Heritage kitsch is merely a meaningless sideshow whose very prevalence shows up how hollow and empty it is (if it did have a genuine meaning and wasn't just as much a marketing game as anything in the pop industry itself, the places would probably be far more culturally open and tolerant than they are; just compare the general Guardian values of followers of folk music with the petty-minded racism of most old rockers; also, to a considerable extent, compare Scotland). The real problems the non-metropolitan areas face are different, and require different responses. Most of the real creativity in Britain does come from the metropolitan areas; the widespread, long-term British left view that the working class of the English shires is at least as counter-revolutionary by its very nature, and riddled with class treason as an essential element of belonging, as the Protestant working class in Northern Ireland was seen as in the Marxist analysis of the Troubles, does have a great deal of truth to it. I've lived round here long enough, and know the place well enough, to admit that now.

Nonetheless, if you can make it, spend some time around the South Bank for the remainder of the summer, and consider what happened, and what didn't happen, and what still could. You may know yourself, and wherever you live, far better for the experience.


  1. -"That 1981 song whose recent promotion in the UK is as dangerous, and as politicised, an act of pseudo-history as anything propagated under Stalin"

    Sorry, I'm not sure I get the reference. To what do you refer?

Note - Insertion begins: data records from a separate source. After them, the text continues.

-- ==== Sys2Proof/Tests/Slice0.lean ====
section
/-! SUPPORT. The author's own tests. Every expected value comes from the spec: the vectors of spec/95_test_vectors.md (named
in each comment), the encoding tables of spec/30_encoding.md, or the examples inside a rule. The last part shows, for
every statement with hypotheses, a concrete case that meets them together. -/

namespace Sys2Proof.Tests

open Sys2Proof.Machine

/-! ### Helpers -/

/-- The next state, if there is one. -/
def nextOf : Host.Outcome State Fault Refusal → Option State
  | .next t => some t
  | .fault _ => none
  | .refused _ => none

/-- The state after `NEW` under `LINEAR`, every parameter at its default. -/
def fresh : State := State.resetWith { conv := .linear }

/-- The state after `NEW` under `SHIFTED`, every parameter at its default. -/
def freshShifted : State := State.resetWith { conv := .shifted }

/-- The configuration of T40. -/
def oddConfig : Config :=
  { conv := .shifted, tResetShifted := 20, resetFrameIndex := 24, resetFrameData := 0xFF, tSettle := 5 }

/-- `s` about to run the word `c`. -/
def about (c : CommandWord) (s : State) : State := s.setProgram [c]

/-- `s` inside a write command, chip-select low, about to send the frame `f`. -/
def aboutFrame (f : FrameWord) (s : State) : State := ((s.setPhase .transmitting).setCs .low).setDue (some f)

/-- `s` inside `RESET`, chip-select low, about to send the frame `f`. -/
def aboutReset (f : FrameWord) (s : State) : State := ((s.setPhase .resetting).setCs .low).setDue (some f)

/-- The state after one step on the command word `c`. -/
def after (c : CommandWord) (s : State) : Option State := nextOf (step (about c s))

/-- The state after one step on the frame `f`. -/
def afterFrame (f : FrameWord) (s : State) : Option State := nextOf (step (aboutFrame f s))

/-- The 25 entries of the chip image. -/
def image (s : State) : List (Option Byte) := (List.range 25).map fun k => Memory.read k s.chip

/-- `fresh` with the control flags of voice 0 set to `f`. -/
def withFlags (f : U4) : State :=
  fresh.setChipState { ChipState.reset with v0 := { Voice.reset with ctrl := { shape := .square, flags := f } } }

/-- `fresh` with the filter's mode set to `m` and its targets to `t`. -/
def withSets (m t : U4) : State :=
  fresh.setChipState { ChipState.reset with filter := { Filter.reset with mode := m, targets := t } }

/-! ### Well-formedness: one ill-formed instruction for each check -/

theorem test_wf_refuses_voice_3 : Instr.wellFormed (.writeVoice 3) = false := by decide
theorem test_wf_refuses_pw_4096 : Instr.wellFormed (.setvPw 1 4096) = false := by decide
theorem test_wf_refuses_attack_16 : Instr.wellFormed (.setvAttack 2 16) = false := by decide
theorem test_wf_refuses_shape_4 : Instr.wellFormed (.setvShape 0 4) = false := by decide
theorem test_wf_refuses_cutoff_2048 : Instr.wellFormed (.setfCutoff 2048) = false := by decide
theorem test_wf_refuses_pw_hi_nibble : Instr.wellFormed (.frameLinearV0PwHi 0x18) = false := by decide
theorem test_wf_refuses_two_shapes : Instr.wellFormed (.frameShiftedV1Control 0x30) = false := by decide
theorem test_wf_refuses_no_shape : Instr.wellFormed (.frameLinearV2Control 0x0F) = false := by decide
theorem test_wf_refuses_fc_lo_high_bits : Instr.wellFormed (.frameLinearFcLo 0x08) = false := by decide
theorem test_wf_accepts_the_edges :
    [Instr.setvPw 1 4095, .setvAttack 2 15, .setvShape 0 3, .setfCutoff 2047, .setvFreq 2 0xFFFF, .frameLinearV0PwHi 0x0F,
      .frameLinearV0Control 0x8F, .frameShiftedFcLo 0x07].all Instr.wellFormed = true := by decide
theorem test_config_constraints :
    [({ conv := .linear } : Config), { conv := .linear, tResetLine := 9 }, { conv := .shifted, tResetShifted := 11 },
      { conv := .shifted, resetFrameIndex := 128 }, { conv := .linear, hasResetLine := false }, oddConfig].map Config.wf =
      [true, false, false, false, false, true] := by decide

/-! ### Decoding: a word written out from the encoding tables for every row (R76 to R85) -/

theorem test_decode_transport :
    [0x10000000, 0x20000000, 0x24000000, 0x28000000, 0x2C000000, 0x30000000, 0x40000000, 0x50000000].map decodeCommand =
      [.ok .reset, .ok (.writeVoice 0), .ok (.writeVoice 1), .ok (.writeVoice 2), .ok (.writeVoice 3), .ok .writeFilter,
        .ok .writeAllVoices, .ok .initializeChip] := by decide

/-- Words of V2, V6, V10, V12, V15, V17, V22, V24, V27, V33. -/
theorem test_decode_setv :
    [0x60001D45, 0x64200FFF, 0x6840000F, 0x6060000F, 0x6480000F, 0x68A00004, 0x60C00003, 0x64E00005, 0x61000001,
      0x61200002].map decodeCommand =
      [.ok (.setvFreq 0 0x1D45), .ok (.setvPw 1 4095), .ok (.setvAttack 2 15), .ok (.setvDecay 0 15),
        .ok (.setvSustain 1 15), .ok (.setvRelease 2 4), .ok (.setvShape 0 3), .ok (.setvCflags 1 5),
        .ok (.setvCflagsAdd 0 1), .ok (.setvCflagsRemove 0 2)] := by decide

/-- Words of V39, V42, V45, V47, V52, V54, V57, V60, V62. -/
theorem test_decode_setf :
    [0x700004A5, 0x7020000F, 0x7040000F, 0x70600005, 0x70800002, 0x70A00004, 0x70C00009, 0x70E00006,
      0x71000008].map decodeCommand =
      [.ok (.setfCutoff 0x4A5), .ok (.setfRes 15), .ok (.setfVol 15), .ok (.setfMode 5), .ok (.setfModeAdd 2),
        .ok (.setfModeRemove 4), .ok (.setfTargets 9), .ok (.setfTargetsAdd 6), .ok (.setfTargetsRemove 8)] := by decide

/-- X1 to X20. -/
theorem test_decode_illegal :
    [0x00000000, 0x80000000, 0xF0000000, 0xFFFFFFFF, 0x10010000, 0x601F0000, 0x10000001, 0x14000000, 0x30200000, 0x4C000000,
      0x50000007, 0x20000001, 0x24200000, 0x2C200000, 0x61400000, 0x63E00000, 0x6D400000, 0x71200000, 0x74000000,
      0x74000800].all (fun c => (decodeCommand c).toOption == none) = true := by decide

    Glad to see you writing again and this is a fascinating post. I was wondering whether you could recommend any further reading on the different versions of the 50s that you discuss here - works of fiction, particularly. The regional statistics from the AV referendum really got me thinking about the anti-democratic strain in the English provinces and its widespread tolerance for neo-feudal elites, its kneejerk anti-intellectualism and antipathy to debate and, most of all, a heritagised separatism and retreat from modern living (which is pure UKIP in its rhetoric, if not in allegiance) which runs, as you say, in conjunction with a wholesale absorption of America's blandest cultural exports.

    "The working class of the English shires is at least as counter-revolutionary by its very nature, and riddled with class treason as an essential element of belonging".

    This quote struck a particular chord. I'd very interested to hear more from you on the subject.

  2. The song I had in mind is "Don't Stop Believin'" by Journey, which originally peaked 54 places lower than "Drowning in Berlin" by the Mobiles (late '81 / early '82 Monthly Film Bulletins, the last issues with that almost Soviet design and uninterrupted banks of text, are a revelation on this front: the very last days before the full onset of a new kind of studio system arguably even less conducive to independent creativity than the one that had died about 15 years earlier, not least the currently revived 'Cutter's Way' ... such were the political debates and arguments at that time that I only just stopped short of using the word "evil" to describe the cultural dictatorship and discovered memory syndrome that now surround the Journey song).

    The current promotion of county flags may have something to do with the Cameronite idea of "localism"; like that idea itself, they are utterly bogus, a front for lending far more power to barely-reconstructed elites and *removing* self-control and cultural self-determination from all communities and locally-defined groups within society that do not play by the government's rules. We both know - as does Tom; as does Gregor; as does Alex Niven; as do, I suspect, most who understand my writing - that to talk in terms of "localism" while further enshrining the positions of Murdoch and the latterday ITV, and sending threatening stares to the BBC to the point where it is considering reducing its local radio output to a mere skeleton service, reveals how meaningless and empty *all* use of language from the current government is - that they are much worse than common liars; they actually do not even know, or care, what the words they utter mean.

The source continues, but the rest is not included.